1. The problem statement, all variables and given/known data
You are designing a thin transparent reflective coating for the front surface of a sheet of glass. The index of refraction of the glass is 1.52 and when it is in use, the coated glass has air on both sides. Because the coating is expensive, you want to use a layer that has the minimum thickness possible, which you determine to be 104nm. What should the index of refraction of the coating be if it must cancel 550nm of light that hits the coated surface at normal incidence?

2. Relevant equations

3. The attempt at a solution
I know that for constructive interference, the equation is $$2d=(m+\frac{1}{2})\frac{\lambda}{n}$$

And for destructive,
$$2d=m\frac{\lambda}{n}$$
However I'm not sure what to do with these.. or if these are exactly the equations I need to use. But these are the notes that I have for thin film.. Any help would be greatly appreciated!

Last edited: Nov 24, 2015
2. Nov 24, 2015

### ehild

The coating must cancel the 550 nm wavelength light, so it must be constructive or destructive interference?
The coating layer must be as thin as possible, so what should be m?

3. Nov 24, 2015

### Callix

Well, it would be destructive since it needs to cancel light.
m should be at a minimum as well, which would be 1, right?

4. Nov 24, 2015

### ehild

Yes, and you know the thickness, so what is the refractive index n?

5. Nov 24, 2015

### Callix

$$n=\frac{550}{2(104)}=2.64$$

6. Nov 25, 2015

### Callix

Hmm.. I was doing some other research and I found some other equations for thin-film interference..
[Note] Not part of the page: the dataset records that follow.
-- ==== Sys2Proof/Machine/Dealer.lean ====
section
/-!
DEFINITION. The Dealer (spec/08_dealer.md): a trick's phases at a member (R221), its rows and notices on the fabric (R235 to R238, R299 to R304), capacity
(R241 to R245), curd packing (R249 to R251), return and combination (R246 to R248), replay (R252), the expert directory (R255), and the faults of Table 8.15 (R258).
-/
namespace Sys2Proof.Machine

/-! ### Tricks -/

def State.trick? (s : State) (c : Nat) (id : W32) : Option Trick := s.deal.tricks.find? (fun t => t.ctx == c && t.id == id)

/-- Put a trick in place of the one of its context and id, or add it. -/
def State.putTrick (s : State) (t : Trick) : State :=
  let l := s.deal.tricks
  let l := if l.any (fun x => x.ctx == t.ctx && x.id == t.id) then l.map (fun x => if x.ctx == t.ctx && x.id == t.id then t else x) else l ++ [t]
  { s with deal := { s.deal with tricks := l } }

/-- The entry that holds what comes for a trick before its DEAL.TRICK is accepted (R237). -/
def Trick.early (c : Nat) (id : W32) : Trick where
  ctx := c
  id := id
  live := false
  order := 0
  cmd := []
  layer := []
  members := []
  hands := []
  rows := []
  notices := []
  back := []
  records := []
  table := []
  admits := []
  refused := []
  arrived := 0
  sent := 0
  spilled := 0
  phaseC := false
  cap1 := false
  cap2 := false
  phaseE := false
  returned := false
  waitFrom := none
  stallFrom := none
  waited := 0

def State.trickOf (s : State) (c : Nat) (id : W32) : Trick := (s.trick? c id).getD (Trick.early c id)

/-- Change a live trick. -/
def State.modTrick (s : State) (c : Nat) (id : W32) (f : Trick → Trick) : State :=
  match s.trick? c id with
  | some t => s.putTrick (f t)
  | none => s

/-- Tricks of a context in flight on this package. -/
def State.inFlight (s : State) (c : Nat) : Nat := (s.deal.tricks.filter (fun t => t.live && t.ctx == c)).length

/-- Whether a context's cluster windows can be read: it holds its clusters, or their rows are saved (R423, log 16). -/
def State.windowsRead (s : State) (c : Nat) : Bool :=
  match s.ctx? c with
  | some x => x.clusters.length == x.count || x.saved.isSome
  | none => false

/-- The own last notice of a phase has gone out: the barrier it belongs to begins to wait (R240, Table 8.9). -/
def Trick.startWait (t : Trick) (now : Nat) : Trick := { t with waitFrom := some now, stallFrom := some now }
def Trick.endWait (t : Trick) : Trick := { t with waitFrom := none, stallFrom := none }

/-- The context a package takes part with: the lowest one, should a member table list more than one context of a package (log 30). -/
def memberCtx (members : List (Nat × Nat)) (g : Nat) : Nat :=
  ((members.filter (fun m => m.1 == g)).map (·.2)).foldl min 63

/-! ### Reads of the Dealer -/

/-- Read several ranges in order. -/
def State.engineReadAll (s : State) (op c : Nat) (l : List (Nat × Nat)) (acc : List (List Byte)) (k : State → List (List Byte) → State) : State :=
  match l with
  | [] => k s acc.reverse
  | (a, n) :: r => s.engineRead op c a n (fun s bs => s.engineReadAll op c r (bs :: acc) k)

/-- Add 1 at a counter once the writes that come before it have been made (R425). -/
def State.bumpAfter (s : State) (op c a : Nat) : State :=
  match s.ctx? c with
  | some x => if x.heldWrites.isEmpty then s.bumpCounter op c a else s.setCtx c { x with heldWrites := x.heldWrites ++ [(a, [])] }
  | none => s

/-! ### Rows on the fabric (R235, R299, R301) -/

/-- The tag of a row: who sent it first, whose it is at its end, and what it is. -/
structure RowTag where
  orig  : Nat
  octx  : Nat
  final : Nat
  fctx  : Nat
  id    : W32
  token : Nat
  card  : Nat
  sub   : Nat
  ret   : Bool
  slot  : Nat
deriving DecidableEq, Repr

def RowTag.tokCard (t : RowTag) : Nat := t.token + t.card * 2 ^ 20 + (t.sub - 1) * 2 ^ 25 + t.ret.toNat * 2 ^ 26

/-- The tag of a TRICK_ROW packet (log 72). -/
def rowTag (p : Packet) : RowTag :=
  let tc := pktOp p 0x14 4
  ⟨pktOp p 0x18 2 % 2 ^ 15, pktOp p 0x1A 1 % 64, p.final.toNat, p.dctx.toNat, BitVec.ofNat 32 (pktOp p 0x10 4), bitsN tc 19 0, bitsN tc 24 20,
    (bitN tc 25).toNat + 1, bitN tc 26, pktOp p 0x1E 2 % 2 ^ 12⟩
def rowOffset (p : Packet) : Nat := pktOp p 0x1B 3 % 2 ^ 19

/-- The package a row for package q is handed to from here: q itself in this chassis, else the gateway that R291 selects; while no link leads there, the
primary gateway, where it waits. -/
def State.rowHop (s : State) (q : Nat) : Nat :=
  match s.fab.pos with
  | none => q
  | some (ch, _, _) =>
    if q / 64 = ch then q
    else
      match s.target q ch with
      | some tg => 64 * ch + tg.pkg
      | none => let w := s.gwEntry (q / 64); if gwValid w then 64 * ch + gwPkg w else q

/-- Send one piece of a row. -/
def State.sendPiece (s : State) (t : RowTag) (off : Nat) (bs : List Byte) : State :=
  s.sendSeq { s.mkPacket 0x30 2 (s.rowHop t.final) t.octx t.fctx
    [(0x10, 4, t.id.toNat), (0x14, 4, t.tokCard), (0x18, 2, t.orig), (0x1A, 1, t.octx), (0x1B, 3, off), (0x1E, 2, t.slot)] bs
    with final := BitVec.ofNat 15 t.final } none

/-- Bytes of a piece: 2,048, or what a bundle has room for when the row leaves the chassis (R299, R302; log 31). -/
def State.pieceMax (s : State) (q : Nat) : Nat := if q / 64 = s.self / 64 then 2048 else 2024

/-- Send a row in pieces. -/
def State.sendRow (s : State) (t : RowTag) (bs : List Byte) : State :=
  let m := s.pieceMax t.final
  (List.range (ceilDiv bs.length m)).foldl (fun s i => s.sendPiece t (m * i) ((bs.drop (m * i)).take m)) s

/-! ### Notices (R236, R238, R303) -/

def nkCount : Nat := 0
def nkWhey : Nat := 1
def nkCombine : Nat := 2

/-- A whey entry: token, card, and whether the reason is "absent". -/
def wheyEntry (token card : Nat) (absent : Bool) : List Byte := leBytes 8 (token + card * 2 ^ 20 + absent.toNat * 2 ^ 25)

/-- Send a notice to a member, in as many parts as its entries need. -/
def State.sendNotice (s : State) (c : Nat) (id : W32) (m : Nat × Nat) (kind sub count : Nat) (entries : List Byte) : State :=
  let parts := max 1 (ceilDiv entries.length 2048)
  (List.range parts).foldl (fun s i =>
    s.sendSeq (s.mkPacket 0x32 2 m.1 c m.2
      [(0x10, 4, id.toNat), (0x14, 1, kind + 4 * (sub - 1)), (0x16, 2, i), (0x18, 2, parts), (0x1C, 4, count)]
      ((entries.drop (2048 * i)).take 2048)) none) s

def NoticeIn.complete (n : NoticeIn) : Bool := n.got.length == n.parts
def NoticeIn.entries (n : NoticeIn) : List Byte := n.got.flatMap (·.2)

/-- The notice of a kind and sub-trick from a member, once complete. -/
def Trick.notice (t : Trick) (m : Nat × Nat) (kind sub : Nat) : Option NoticeIn :=
  t.notices.find? (fun n => n.src == m.1 && n.sctx == m.2 && n.kind == kind && n.sub == sub && n.complete)

/-- Whether a notice has come from every member, and the sum of their counts. -/
def Trick.noticed (t : Trick) (kind sub : Nat) : Option Nat :=
  if t.members.all (fun m => (t.notice m kind sub).isSome) then
    some ((t.members.map (fun m => ((t.notice m kind sub).map (·.count)).getD 0)).foldl (· + ·) 0)
  else none

/-- Bytes of a staged row that have come, and whether all have. -/
def StagedRow.bytes (r : StagedRow) : List Byte := r.got.flatMap (·.2)
def StagedRow.complete (r : StagedRow) (n : Nat) : Bool := n ≤ r.bytes.length

/-- The barrier of a sub-trick (R236). -/
def Trick.barrier (t : Trick) (sub : Nat) : Bool :=
  let n := (trickCmd t.cmd).rowBytes
  match t.noticed nkCount sub with
  | some k => k == (t.rows.filter (fun r => r.sub == sub && r.complete n)).length
  | none => false

/-! ### Dispatch (R235, R236) -/

/-- A card to be dispatched: token, card, and its home. -/
abbrev Dispatch := Nat × Nat × Nat × Nat

/-- Send the rows of a sub-trick and its count notices. The rows are read first, one read for a token. -/
def State.dispatch (s : State) (t : Trick) (sub : Nat) (todo : List Dispatch) (k : State → State) : State :=
  let a := trickCmd t.cmd
  let toks := (todo.map (·.1)).eraseDups
  s.engineReadAll opTrick t.ctx (toks.map (fun i => (a.pay + i * a.payLd, a.rowBytes))) [] (fun s rows =>
    let row (i : Nat) : List Byte := ((toks.zip rows).find? (fun x => x.1 == i)).elim [] (·.2)
    let s := todo.foldl (fun (s : State) d =>
      s.sendRow ⟨s.self, t.ctx, d.2.2.1, memberCtx t.members d.2.2.1, t.id, d.1, d.2.1, sub, false, d.2.2.2⟩ (row d.1)) s
    let s := t.members.foldl (fun (s : State) m =>
      s.sendNotice t.ctx t.id m nkCount sub (if memberCtx t.members m.1 = m.2 then (todo.filter (fun d => d.2.2.1 == m.1)).length else 0) []) s
    k (s.count (offDealCtr t.ctx 1) todo.length))

/-- The cards of a hand that go out in a sub-trick. -/
def Hand.outgoing (h : Hand) (token sub : Nat) : List Dispatch :=
  (List.range h.cards.length).filterMap (fun i => match h.card? i with
    | some c => if c.sub = sub then c.home.map (fun x => (token, i, x)) else none
    | none => none)

def handsOutgoing (hs : List Hand) (sub : Nat) : List Dispatch := (hs.zip (List.range hs.length)).flatMap (fun x => x.1.outgoing x.2 sub)

/-! ### Phase A -/

/-- Place the cards of a token's hand: every card's replica is chosen now, and the cards of rank below `k` are dispatched or are whey at the source
(R232, R234). -/
def State.placeHand (s : State) (l : Layer) (members : List (Nat × Nat)) (k token : Nat) (h : Hand) : Hand :=
  { h with cards := (h.cards.zip (List.range h.cards.length)).map (fun x => x.1.map (fun c =>
      let home := s.place l members c.expert token
      if x.2 < k then { c with home := home, sub := home.isSome.toNat, whey := if home.isNone then some true else none }
      else { c with home := home })) }

/-- Read the gate, the tokens and the biases, and deal the hands; the number of headroom events goes with them (R223 to R229). -/
def State.scoreAll (s : State) (c : Nat) (a : TrickCmd) (l : Layer) (k : State → List Hand → State) : State :=
  if a.t = 0 then k s []
  else
    let es := elemSize l.gfmt
    s.engineReadAll opTrick c (l.tileRefs.map (fun d => (d, 64))) [] (fun s dirs =>
      if dirs.any (fun d => bitN (fieldN d 0x12 1) 0 || fieldN d 0x10 2 != 0 || fieldN d 0 8 % 32 != 0) then s.fault c clsBadDesc opTrick
      else s.engineReadAll opTrick c (dirs.map (fun d => (fieldN d 0 8, 256 * es))) [] (fun s tiles =>
        s.engineReadAll opTrick c ((List.range a.t).map (fun i => (a.x + i * a.ldx, l.hdim * es))) [] (fun s rows =>
          s.engineRead opTrick c l.bias (if l.biasEn then 4 * l.e else 0) (fun s bias =>
            let te := tiles.map (gateElems l.gfmt 256)
            let cols := (List.range l.e).map (l.column te)
            let zs := rows.map (fun r => let x := gateElems l.gfmt l.hdim r; cols.map (l.logit a.tsX x))
            let hr := (zs.map (fun z => (z.filter (·.2)).length)).foldl (· + ·) 0
            let bs := (List.range l.e).map (fun e => fieldN bias (4 * e) 4)
            k (if hr = 0 then s else s.countR53 c hr 0) (zs.map (fun z => l.dealHand bs (z.map (·.1))))))))

/-- Write the hand records of phase A. CW is written in phase G; what it holds until then is free (log 32). -/
def State.writeHands (s : State) (c : Nat) (a : TrickCmd) (k : Nat) (hs : List Hand) : State :=
  (hs.zip (List.range hs.length)).foldl (fun (s : State) x =>
    if s.ctxLive c then
      let (cw, s) := s.freeBytes 80
      s.engineWrite opTrick c (a.hand + 256 * x.2) (leBytes 8 (x.1.header k false) ++ x.1.idBytes ++ x.1.selBytes ++ cw ++ zeroBytes 48)
    else s) s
$$\huge \phi=\frac{4\pi n_b t \cos(\theta_i)}{\lambda}+\phi_{r2}-\phi_{r1}$$

Could I make the assumption that since the speed will be greater in air than in the glass that it will experience a pi shift? Therefore, I could simplify the equation to
$$1=\frac{\lambda t}{4n_b}$$

I just found a very similar problem in my book except n for the coating was given and they were solving for the necessary thickness to cancel out 500nm of light. Could I proceed similarly?

Last edited: Nov 25, 2015
7. Nov 25, 2015

### Callix

And since the incidence is normal, cos(0)=1. Well, approximately 0, so cos(~0) = ~1

8. Nov 25, 2015

### ehild

The refractive index of the coating can be either greater or smaller than the refractive index of glass. At the reflection of the air-coating interface, there is a pi shift. At the interface between the layer and the glass, the phase shift is pi if the refractive index of the coating is less then that of the glass, and no phase shift if it is greater than that of the glass. The phase shift during the path of the wave which reflects from the layer-glass interface is (4π/λ)nd.
You assumed the second case, when the net phase shift between the wave reflected from the air-layer interface and that reflected from the layer-glass interface is (4π/λ)nd-π=π, that is, 2d=λ/n.
In case the layer has refractive index is lower that that of glass, the phase shift between the reflected waves is (4π/λ)nd=π, that is, 4d=λ/n.
If you want the thickness of the antireflecting layer you must know what the refractive index of the layer is. It is usually lower than the refractive index of glass.

9. Nov 25, 2015

### Callix

Ah okay, so is my approach correct? And the textbook also notes that if the speed of the first medium is greater than the speed of the second medium, there will also be a phase shift of pi.

10. Nov 25, 2015

### ehild

You had two possibilities for the refractive index. I think you should give both ones.
In general, use the formula in Post #6 and take the phase shifts at the boundaries into account.

11. Nov 25, 2015

### Callix

Ah okay, thank you!